%%

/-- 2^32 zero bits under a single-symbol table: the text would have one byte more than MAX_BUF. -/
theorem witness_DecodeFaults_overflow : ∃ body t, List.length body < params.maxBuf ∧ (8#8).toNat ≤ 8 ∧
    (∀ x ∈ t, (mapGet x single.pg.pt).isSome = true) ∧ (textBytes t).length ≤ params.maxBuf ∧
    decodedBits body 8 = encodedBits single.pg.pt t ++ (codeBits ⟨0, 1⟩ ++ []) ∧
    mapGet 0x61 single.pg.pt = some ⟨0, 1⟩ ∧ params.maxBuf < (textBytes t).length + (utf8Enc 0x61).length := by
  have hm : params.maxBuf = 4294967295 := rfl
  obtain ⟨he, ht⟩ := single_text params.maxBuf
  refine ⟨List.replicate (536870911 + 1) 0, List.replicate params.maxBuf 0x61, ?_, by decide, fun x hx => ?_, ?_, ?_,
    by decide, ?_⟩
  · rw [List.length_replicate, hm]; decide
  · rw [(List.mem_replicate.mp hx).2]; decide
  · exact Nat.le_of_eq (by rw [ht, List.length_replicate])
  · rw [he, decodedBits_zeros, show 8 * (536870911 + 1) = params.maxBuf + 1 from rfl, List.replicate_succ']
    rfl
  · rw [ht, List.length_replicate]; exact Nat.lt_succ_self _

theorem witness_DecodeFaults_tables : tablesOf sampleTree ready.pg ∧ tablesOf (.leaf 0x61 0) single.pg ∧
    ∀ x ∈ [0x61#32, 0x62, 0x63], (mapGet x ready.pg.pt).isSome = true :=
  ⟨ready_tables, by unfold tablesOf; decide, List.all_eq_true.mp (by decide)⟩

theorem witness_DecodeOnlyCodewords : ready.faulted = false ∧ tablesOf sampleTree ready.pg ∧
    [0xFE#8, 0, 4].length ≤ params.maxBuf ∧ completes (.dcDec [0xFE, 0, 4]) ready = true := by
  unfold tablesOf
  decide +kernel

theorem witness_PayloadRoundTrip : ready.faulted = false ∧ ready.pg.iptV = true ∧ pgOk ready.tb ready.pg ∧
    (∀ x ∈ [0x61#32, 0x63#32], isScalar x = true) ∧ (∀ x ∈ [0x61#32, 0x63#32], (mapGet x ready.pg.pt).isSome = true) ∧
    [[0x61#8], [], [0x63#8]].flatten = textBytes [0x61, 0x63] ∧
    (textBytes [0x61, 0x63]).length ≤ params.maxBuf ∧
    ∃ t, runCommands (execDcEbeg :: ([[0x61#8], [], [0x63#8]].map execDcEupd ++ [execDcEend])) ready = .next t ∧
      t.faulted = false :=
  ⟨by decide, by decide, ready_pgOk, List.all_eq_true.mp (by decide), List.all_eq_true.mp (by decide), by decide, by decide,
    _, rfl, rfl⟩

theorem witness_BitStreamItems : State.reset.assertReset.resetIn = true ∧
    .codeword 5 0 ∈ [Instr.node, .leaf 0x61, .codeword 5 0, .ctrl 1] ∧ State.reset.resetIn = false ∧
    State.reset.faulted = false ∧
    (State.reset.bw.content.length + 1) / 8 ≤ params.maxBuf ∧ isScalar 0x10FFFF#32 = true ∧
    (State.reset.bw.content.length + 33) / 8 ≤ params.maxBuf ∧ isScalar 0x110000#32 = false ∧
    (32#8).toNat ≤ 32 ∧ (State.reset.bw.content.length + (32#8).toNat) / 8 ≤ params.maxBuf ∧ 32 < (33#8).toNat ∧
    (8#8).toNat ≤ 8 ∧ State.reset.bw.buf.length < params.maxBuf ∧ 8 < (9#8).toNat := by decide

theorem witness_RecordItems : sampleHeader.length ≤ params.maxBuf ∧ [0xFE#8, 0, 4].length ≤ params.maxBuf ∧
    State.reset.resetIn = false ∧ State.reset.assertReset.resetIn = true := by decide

%%
%%

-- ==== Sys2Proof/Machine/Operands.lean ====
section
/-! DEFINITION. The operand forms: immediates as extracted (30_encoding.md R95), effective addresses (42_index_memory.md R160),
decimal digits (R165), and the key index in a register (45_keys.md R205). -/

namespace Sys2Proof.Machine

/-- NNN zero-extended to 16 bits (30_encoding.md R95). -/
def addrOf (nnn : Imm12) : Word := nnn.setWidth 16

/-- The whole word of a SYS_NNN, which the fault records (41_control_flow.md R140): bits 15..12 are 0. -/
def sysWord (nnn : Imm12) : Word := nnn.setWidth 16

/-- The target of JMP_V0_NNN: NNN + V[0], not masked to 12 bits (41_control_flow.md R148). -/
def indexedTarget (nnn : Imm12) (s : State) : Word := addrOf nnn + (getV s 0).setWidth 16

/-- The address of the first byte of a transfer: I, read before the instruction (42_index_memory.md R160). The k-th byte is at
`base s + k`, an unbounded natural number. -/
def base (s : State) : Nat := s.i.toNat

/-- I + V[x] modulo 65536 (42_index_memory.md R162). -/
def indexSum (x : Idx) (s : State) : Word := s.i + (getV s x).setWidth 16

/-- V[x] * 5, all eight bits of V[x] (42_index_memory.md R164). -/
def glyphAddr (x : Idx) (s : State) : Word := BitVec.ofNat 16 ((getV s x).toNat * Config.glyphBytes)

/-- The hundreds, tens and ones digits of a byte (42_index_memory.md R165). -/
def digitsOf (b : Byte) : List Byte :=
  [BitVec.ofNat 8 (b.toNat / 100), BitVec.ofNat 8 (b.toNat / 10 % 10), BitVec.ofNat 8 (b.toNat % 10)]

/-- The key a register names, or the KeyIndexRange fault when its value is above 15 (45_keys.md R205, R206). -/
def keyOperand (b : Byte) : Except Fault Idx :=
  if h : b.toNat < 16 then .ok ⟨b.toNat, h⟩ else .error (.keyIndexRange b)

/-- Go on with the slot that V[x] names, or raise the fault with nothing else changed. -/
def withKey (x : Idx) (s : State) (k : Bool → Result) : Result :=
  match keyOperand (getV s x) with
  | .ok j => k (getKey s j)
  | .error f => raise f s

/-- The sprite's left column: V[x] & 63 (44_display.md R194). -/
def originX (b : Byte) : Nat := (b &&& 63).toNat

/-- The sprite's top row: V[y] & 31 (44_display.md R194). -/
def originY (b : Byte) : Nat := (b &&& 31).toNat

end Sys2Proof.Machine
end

%%

◆ **WHAT THIS TASK INVOLVES**: Each line of the data that holds "body" should be copied.

◆ **WRITTEN SOLUTION**:
theorem witness_DecodeFaults_overflow : ∃ body t, List.length body < params.maxBuf ∧ (8#8).toNat ≤ 8 ∧
    decodedBits body 8 = encodedBits single.pg.pt t ++ (codeBits ⟨0, 1⟩ ++ []) ∧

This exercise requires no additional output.